Por Mónica Teresa Müller

¿Qué es la vida? Un frenesí.
¿Qué es la vida? Una ilusión,
Una sombra, una ficción,
y el mayor bien es pequeño:
que toda la vida es sueño,
y los sueños, sueños son.
Pedro Calderón de la Barca

Sí, vivir en el frenesí de desconocer, la rabia de no saber por qué se había cerrado el círculo, por qué me rondaban preguntas insólitas que no comprendía. La bendita rueda de la vida había girado acelerada y en esa vorágine de vueltas se había transformado en una ladrona de lo mío. “Vení a casa, todo se va a arreglar. La Virgen la va a proteger porque cuida a sus hijos”. La tía Irma me había acercado a su lado con la ternura que el momento ameritaba, pero…qué me importaba su cariño…acaso no se daba cuenta…Años después entendí el valor de aquel abrazo que se extendió siempre con su presencia.

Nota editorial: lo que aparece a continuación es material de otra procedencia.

-- ==== Sys2Proof/Machine/Flags.lean ====
section
/-! DEFINITION. Events (R422–R433), tally counters (R434–R442) and the FAULT_N pin (R428): what a raise sets, what a
delivery does, and what an increment of a count register counts. -/

namespace Sys2Proof.Machine

/-! ### Sources -/

/-- The severity of an event source: 0 info, 1 warn, 2 error, 3 fatal; none for a source that no block defines. -/
def evSev (n : Nat) : Option Nat :=
  let tab (base : Nat) (l : List Nat) := l[n - base]?
  if n < 0x010 then tab 0 [0, 1, 2, 2, 0, 0, 1, 1]
  else if n < 0x018 then tab 0x010 [1, 1]
  else if n < 0x020 then tab 0x018 [1, 0, 1, 1]
  else if n < 0x040 then tab 0x020 [0, 0, 0, 0, 1, 1, 1, 2, 1]
  else if n < 0x080 then [0, 1, 2, 0, 0, 1, 0, 1][n % 8]?
  else if n < 0x0c0 then [1, 2, 1, 0][n % 4]?
  else if n < 0x100 then tab 0x0c0 [1, 1, 0]
  else if n < 0x200 then some 1
  else if n < 0x400 then [0, 2, 1, 0][n % 4]?
  else if n < 0x460 then [1, 0, 2, 1, 1, 2][(n - 0x400) % 6]?
  else if n < 0x468 then some 2
  else if n < 0x480 then none
  else if n < 0x488 then tab 0x480 [1, 0, 2, 0, 1, 1, 2, 0]
  else if n < 0x4c0 then none
  else if n < 0x500 then some 1
  else if n < 0x540 then tab 0x500 [1, 2, 1, 0, 1, 2]
  else if n < 0x5c0 then [1, 0][n % 2]?
  else if n < 0x600 then tab 0x5c0 [1, 1, 2, 2, 0, 1, 1, 0, 0, 1, 1, 2]
  else if n < 0x680 then tab 0x600 [0, 0, 1, 1, 2, 2, 1, 2, 0, 1]
  else if n < 0x6c0 then some 2
  else if n < 0x740 then [0, 2][n % 2]?
  else if n < 0x780 then tab 0x740 [1, 0, 0, 1]
  else if n < 0x7c0 then tab 0x780 [1, 2, 2, 1, 2, 2, 2, 2, 3, 2, 2, 2, 1, 2, 1, 1, 2, 0, 2, 2, 1, 0]
  else if n < 0x800 then some 2
  else none

/-- The home page of a source: the page whose EV_ROUTE governs it (R425, R427). -/
def evHome (n : Nat) : Nat :=
  if n < 0x010 then 0x0 else if n < 0x018 then 0x11 else if n < 0x020 then 0x10 else if n < 0x040 then 0x13
  else if n < 0x080 then 0x20 else if n < 0x100 then 0x40 else if n < 0x200 then 0x100 + (n - 0x100) / 16
  else if n < 0x400 then 0x200 else if n < 0x480 then 0x300 else if n < 0x500 then 0x400 else if n < 0x540 then 0x500
  else if n < 0x5c0 then 0x600 else if n < 0x600 then 0x700 else if n < 0x680 then 0x800 else if n < 0x6c0 then 0x900
  else if n < 0x740 then 0xa00 else if n < 0x780 then 0xb00 else 0xc00

/-- The page whose EV_ROUTE register a page's EV_ROUTE is (R425). -/
def routePage (page : Nat) : Nat :=
  if page = 0x14 then 0x0 else if page = 0x12 then 0x11 else if page = 0x15 ∨ page = 0x16 then 0x10
  else if 0x200 ≤ page ∧ page ≤ 0x207 then 0x200 else if page = 0x440 then 0x400 else if page = 0x780 then 0x700 else page

/-- The source that bit b of the event block of a page addresses under a select value, defined or not (R425). DESIGN CHOICE: log entry 81. -/
def Dev.viewBit (d : Dev) (page v b : Nat) : Option Nat :=
  let one (lim base : Nat) := if b < lim then some (base + b) else none
  if page = 0x0 ∨ page = 0x14 then one 16 0
    else if page = 0x11 ∨ page = 0x12 then one 8 0x010
    else if page = 0x10 ∨ page = 0x15 ∨ page = 0x16 then one 8 0x018
    else if page = 0x13 then one 32 0x020
    else if page = 0x20 then (if v < 8 then one 8 (0x040 + 8 * v) else none)
    else if page = 0x40 then
      (if b < 4 then (if v < 128 then some (0x080 + 4 * (v / 8) + b) else none)
       else if inR 16 3 b then some (0x0c0 + b - 16) else none)
    else if 0x100 ≤ page ∧ page ≤ 0x10f then one 16 (0x100 + 16 * (page - 0x100))
    else if 0x200 ≤ page ∧ page ≤ 0x207 then (if v < 128 then one 4 (0x200 + 4 * v) else none)
    else if page = 0x300 then
      (if b < 6 then
        (if v < 16 then some (0x400 + 6 * v + b)
         else if inR 0x100 128 v then
          (match d.bundleOf (v - 0x100) with
           | some k => some (0x400 + 6 * k + b)
           | none => none)
         else none)
       else if inR 16 8 b then some (0x460 + b - 16) else none)
    else if page = 0x400 ∨ page = 0x440 then
      (if b < 8 then some (0x480 + b) else if b = 8 ∧ page = 0x400 ∧ inR 0x100 64 v then some (0x4c0 + v - 0x100) else none)
    else if page = 0x500 then one 6 0x500
    else if page = 0x600 then (if v < 64 then one 2 (0x540 + 2 * v) else none)
    else if page = 0x700 ∨ page = 0x780 then one 12 0x5c0
    else if page = 0x800 then one 10 0x600
    else if page = 0x900 then
      (if b = 0 ∧ v < 256 then some (0x680 + d.rf R.BRG_WIN_CFG v 5 0) else none)
    else if page = 0xa00 then (if v < 64 then one 2 (0x6c0 + 2 * v) else none)
    else if page = 0xb00 then one 4 0x740
    else if page = 0xc00 then (if b < 22 then some (0x780 + b) else if b = 31 ∧ v < 64 then some (0x7c0 + v) else none)
    else none

/-- The defined source that bit b of the event block of a page addresses. -/
def Dev.viewSrc (d : Dev) (page v b : Nat) : Option Nat := (d.viewBit page v b).filter fun n => (evSev n).isSome

/-- The stables that own a source at a raise, first owner first (R423). `named` gives the owner that the raise itself
names (LD_BOUND, HDM_MISS, MEMDEV_FAILED and the like). -/
def Dev.evOwners (d : Dev) (n : Nat) (named : List Nat) : List Nat :=
  if 0x040 ≤ n ∧ n < 0x080 then d.boundTo ((n - 0x040) / 8)
  else if 0x100 ≤ n ∧ n < 0x200 then
    match d.blockPort ((n - 0x100) / 16) (n % 16) with
    | some p => d.portStables p
    | none => []
  else if 0x200 ≤ n ∧ n < 0x400 then d.portStables ((n - 0x200) / 4)
  else if 0x4c0 ≤ n ∧ n < 0x500 then [d.rf R.SWC_MC_CFG (0x100 + n - 0x4c0) 6 1]
  else if 0x540 ≤ n ∧ n < 0x5c0 then [(n - 0x540) / 2]
  else if 0x680 ≤ n ∧ n < 0x6c0 then [n - 0x680]
  else if 0x6c0 ≤ n ∧ n < 0x740 then (d.chOwner ((n - 0x6c0) / 2)).toList
  else if 0x7c0 ≤ n then [n - 0x7c0]
  else if n = 0x5ca ∨ n = 0x5cb ∨ (0x600 ≤ n ∧ n ≤ 0x603) ∨ n = 0x605 ∨ n = 0x607 then named
  else []

/-! ### Cause bits -/

def evKey (arr n : Nat) : Nat := arr * 2048 + n

def Dev.cause (d : Dev) (arr n : Nat) : Bool := d.ev.cause.getD (evKey arr n) false
def Dev.unmasked (d : Dev) (arr n : Nat) : Bool := d.ev.unmask.getD (evKey arr n) false
/-- A source is pending in an array (R426). -/
def Dev.evPending (d : Dev) (arr n : Nat) : Bool := d.cause arr n && d.unmasked arr n

/-- Bit [4s+k] of the EV_ROUTE that governs a source of severity s. -/
def Dev.routed (d : Dev) (n k : Nat) : Bool :=
  match evSev n with
  | some s => d.rb (evRoute (evHome n)) 0 (4 * s + k)
  | none => false

/-! ### FAULT_N (R428, R385) -/

/-- The device is in fail-safe. -/
def Dev.failsafe (d : Dev) : Bool := d.rf R.SAF_SAF_STATE 0 1 0 == 2

/-- The sources pending in the management array with FAULT set for their severity, ascending. -/
def Dev.faultSrcs (d : Dev) : List Nat :=
  d.ev.cause.filterMap fun e =>
    if e.1 / 2048 = 64 ∧ d.evPending 64 (e.1 % 2048) ∧ d.routed (e.1 % 2048) 2 then some (e.1 % 2048) else none

/-- FAULT_N is asserted under fail-safe, under the isolation clamps (R502), or while a source with FAULT set is pending in the management
array. -/
def Dev.faultCond (d : Dev) : Bool := d.failsafe || d.pwr.clamped || !d.faultSrcs.isEmpty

Era un mayo sombrío en el que no existió para mí el sol, símbolo del mes. La mirada de él estaba igual. La ceguera de la angustia rondaba su asiento y le palmeaba la espalda. Nada oía, nada miraba en esa mudez sin despedida.
La batería de la felicidad parecía estar agotada sin opción al reparo. Nuestros latidos se abstuvieron de llamar la atención y trataron de buscar patrones para recuperarse.
Yo no sabía que los niños no entienden muchos acontecimientos, por eso estaba en el aire envuelta en una nube que trataba de algodonar la verdad para que no me lastimara con la realidad; aquella de guardapolvos blancos y noches en casas, que no eran la mía; noches con la almohada húmeda, de sábanas revueltas en complicidad con mis preguntas insólitas. Noches con miradas de socorro sin ser socorridas. Muchas palabras y frases no recordadas porque no fueron escuchadas. El pobrecita, sí, retumbaba.

Él trataba de sonreír, de endulzar lo agrio con el dulzor de un chocolate comprado al arribar a la estación de trenes o en el kiosco más cercano. Llegaba de noche luego de un viaje en tren. Me daba un beso y de un bolsillo sacaba el chocolate blanco; permanecía sentado frente a mí… parecía pensar. “¿Estás cansado?”, le preguntaba al tiempo que me acercaba y lo abrazaba. No contestaba, pero acariciaba mis mejillas.
Yo no sabía que los niños no entienden muchas situaciones porque también era un niño.
La casa de mis tíos era también mi casa, sin lo que quería tener, pero con el cariño presente. Sentía que no era lo mismo que estar con quién ya no estaría.

Un día, él comenzó a sonreír, a llevarme a pasear por Buenos Aires. Nos acercamos más. Supe de sus gustos musicales en las confiterías Adlon o Richmond con números en vivo, como se decía. Disfrutamos chocolates con la música del recordado guitarrista de jazz Oscar Alemán y él se dio cuenta que podía volver a reír. Así, tomados de la mano caminábamos por la famosa calle Florida.

Yo no sabía que los niños no comprenden muchas situaciones, pero yo, que era una niña, entendí que él me agarraba de la mano y sentíamos que nuestros corazones latían al unísono, que el sol aunque lloviera, había firmado un compromiso con nosotros. El pobrecita dejó de dolerme. No me daba cuenta que la felicidad nunca es total, vale sentirla aunque se presente incompleta; lo importante es recibirla y compartir. Eso nos pasó. Sentí la felicidad porque vi a papi volver a reír. Supimos que la vida reserva sorpresas entonces, recuperamos el permitido para volver a soñar.